/-! ### One step of each instruction -/

/-- 95 P1 step 2. -/
theorem test_encRh : after (.encRh 1 0x0100 2) (received 1 3 []) (fun t => (t.status, t.txLen, t.txIdx, t.txCrc))
    = some (0x09#8, 8#8, 0#8, 0xFFFF#16) := by decide +kernel
/-- 95 P5 step 1. -/
theorem test_encRh_badCount : after (.encRh 1 0 126) State.reset (fun t => (t.status, t.txOut)) = some (0x02#8, []) := by
  decide +kernel
/-- 95 P3 step 2. -/
theorem test_encWs : after (.encWs 1 10 7) State.reset (fun t => (t.encSt, t.txLen, t.cmdArg)) = some (.send, 8#8, 7#16) := by
  decide +kernel
/-- 95 P2 step 4. -/
theorem test_encWm : after (.encWm 1 10 3) State.reset (fun t => (t.status, t.txLen)) = some (0x01#8, 15#8) := by
  decide +kernel
/-- 95 P5 step 3. -/
theorem test_encWm_badCount : after (.encWm 1 0 124) State.reset (fun t => t.status) = some 0x02#8 := by decide +kernel
/-- 95 P5 step 7. -/
theorem test_encId : after (.encId 1) { State.reset with illCmd := true } (fun t => (t.status, t.txLen, t.cmdSlave))
    = some (0x41#8, 4#8, 1#8) := by decide +kernel
/-- 95 section 3.7: `ENC.ID 1` presented in `SEND` is not accepted. -/
theorem test_encId_held : after (.encId 1) (sending .rh 1 8 3 0) id = some (sending .rh 1 8 3 0) := by decide +kernel
/-- 95 P4 step 6. -/
theorem test_decArm : after (.decArm 1 3) (decoded 1 3 []) (fun t => (t.status, t.resStatus, t.rxLen))
    = some (0x08#8, .none, 0) := by decide +kernel
/-- 95 section 3.6, last row. -/
theorem test_decEnd_empty : after .decEnd (received 1 3 []) (fun t => (t.status, t.resStatus)) = some (0x10#8, .malformed) := by
  decide +kernel
/-- 95 P4 step 5. -/
theorem test_decEnd_crc : after .decEnd (received 1 3 [0x01#8, 0x03#8, 0x02#8, 0x12#8, 0x35#8, 0xB5#8, 0x33#8])
    (fun t => (t.status, t.resStatus, t.resExc)) = some (0x10#8, .crcMismatch, 0#8) := by decide +kernel
/-- 95 P5 step 5. -/
theorem test_vbufWr : after (.vbufWr 122 0xBEEF) State.reset (fun t => (t.vbufRead 122, t.status)) = some (0xBEEF#16, 0#8) := by
  decide +kernel
/-- 95 P5 step 4. -/
theorem test_vbufWr_badIndex : after (.vbufWr 123 0xBEEF) State.reset (fun t => (t.vbuf, t.status)) = some ([], 0x04#8) := by
  decide +kernel
/-- 95 section 3.7, row 2. -/
theorem test_cmdRsv : after .cmdRsv (sending .rh 1 8 3 0) (fun t => (t.illCmd, t.encSt, t.txIdx)) = some (true, .send, 3#8) := by
  decide +kernel
/-- 95 P1 step 3: the high byte of the CRC ends the frame. -/
theorem test_reqRh_last : after .reqRh (sending .rh 2 8 7 0xF7C5) (fun t => (t.txOut, t.encSt, t.txIdx))
    = some ([⟨0xF7#8, true⟩], .idle, 8#8) := by decide +kernel
/-- 95 section 3.3, row 1: the sixth byte is the value's low byte. -/
theorem test_reqWs : after .reqWs (sending .ws 7 8 5 0) (fun t => t.txOut) = some [⟨0x07#8, false⟩] := by decide +kernel
/-- 95 section 3.1, the running CRC of P2, steps 7 and 8. -/
theorem test_reqWm_value : after .reqWm (sending .wm 3 15 8 0xA7FB) (fun t => (t.txOut, t.txCrc))
    = some ([⟨0x07#8, false⟩], 0x41A7#16) := by decide +kernel
/-- 95 section 3.1, step 13 of P2. -/
theorem test_reqWm_crc_low : after .reqWm (sending .wm 3 15 13 0x6383) (fun t => (t.txOut, t.txCrc))
    = some ([⟨0x83#8, false⟩], 0x6383#16) := by decide +kernel
/-- R86, the worked example: step 2. -/
theorem test_reqId : after .reqId (sending .id 0 4 1 0x807E) (fun t => (t.txOut, t.txCrc))
    = some ([⟨0x11#8, false⟩], 0x2CC0#16) := by decide +kernel
theorem test_rspRh : after .rspRh (received 1 3 frameRh) (fun t => (t.resStatus, t.resNwords, t.resWord 0))
    = some (.ok, 1#7, 0x1234#16) := by decide +kernel
theorem test_rspWs : after .rspWs (received 1 6 frameWs) (fun t => (t.resStatus, t.resAddr, t.resArg))
    = some (.ok, 0x000A#16, 0x0007#16) := by decide +kernel
theorem test_rspWm : after .rspWm (received 1 0x10 frameWm) (fun t => (t.resStatus, t.resAddr, t.resArg))
    = some (.ok, 0x000A#16, 0x0003#16) := by decide +kernel
theorem test_rspId : after .rspId (received 1 0x11 frameId) (fun t => (t.resStatus, t.resNbytes, t.resByte 1))
    = some (.ok, 5#8, 0xFF#8) := by decide +kernel
theorem test_rspExc : after (.rspExc 0x83) (received 1 3 frameExc) (fun t => (t.resStatus, t.resExc, t.resNwords))
    = some (.exceptionResponse, 0x02#8, 0#7) := by decide +kernel
/-- 95 section 3.6: an exception frame without a code byte. -/
theorem test_rspExc_short : after (.rspExc 0x83) (received 1 3 [0x01#8, 0x83#8, 0x41#8, 0x81#8])
    (fun t => (t.resStatus, t.resExc)) = some (.malformed, 0#8) := by decide +kernel
/-- 95 section 3.7: `RESET` while a frame is in flight. -/
theorem test_reset : (nextOf (step { sending .rh 1 8 3 0 with rst := true, txOut := [⟨0x00#8, false⟩] })).map
    (fun t => (t.status, t.txLen, t.txCrc, t.txOut)) = some (0#8, 0#8, 0xFFFF#16, [⟨0x00#8, false⟩]) := by decide +kernel
/-- R156: a held word is not given up; after `RESET` the host takes it back (log 7). -/
theorem test_withdraw : (nextOf (step (heldEnd .withdraw false))).map (·.cmdQ) = some [0x50000000000#43]
    ∧ ((nextOf (step (heldEnd .withdraw true))).bind (fun t => nextOf (step t))).map (·.cmdQ) = some [] := by
  decide +kernel
/-- The placed word runs next: a command (R45) and a received frame (log 6). -/
theorem test_fetch_command : (nextOf (step (State.reset.withFetchWord 48 0x70000000000))).map State.status = some 0x40#8 := by
  decide +kernel
theorem test_fetch_response : (nextOf (step (State.reset.withFetchWord 8 0x06))).map
    (fun t => (t.resStatus, t.decSt)) = some (.ok, .done) := by decide +kernel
- - - - - - -
» Assignment:
Of all the entries above, repeat only the lines from the line that has "(fun t => (t.status, t.resStatus, t.resExc))" to the line that has "7 and 8. -/", both lines included, exactly.

» Result:
    (fun t => (t.status, t.resStatus, t.resExc)) = some (0x10#8, .crcMismatch, 0#8) := by decide +kernel
/-- 95 P5 step 5. -/
theorem test_vbufWr : after (.vbufWr 122 0xBEEF) State.reset (fun t => (t.vbufRead 122, t.status)) = some (0xBEEF#16, 0#8) := by
  decide +kernel
/-- 95 P5 step 4. -/
theorem test_vbufWr_badIndex : after (.vbufWr 123 0xBEEF) State.reset (fun t => (t.vbuf, t.status)) = some ([], 0x04#8) := by
  decide +kernel
/-- 95 section 3.7, row 2. -/
theorem test_cmdRsv : after .cmdRsv (sending .rh 1 8 3 0) (fun t => (t.illCmd, t.encSt, t.txIdx)) = some (true, .send, 3#8) := by
  decide +kernel
/-- 95 P1 step 3: the high byte of the CRC ends the frame. -/
theorem test_reqRh_last : after .reqRh (sending .rh 2 8 7 0xF7C5) (fun t => (t.txOut, t.encSt, t.txIdx))
    = some ([⟨0xF7#8, true⟩], .idle, 8#8) := by decide +kernel
/-- 95 section 3.3, row 1: the sixth byte is the value's low byte. -/
theorem test_reqWs : after .reqWs (sending .ws 7 8 5 0) (fun t => t.txOut) = some [⟨0x07#8, false⟩] := by decide +kernel
/-- 95 section 3.1, the running CRC of P2, steps 7 and 8. -/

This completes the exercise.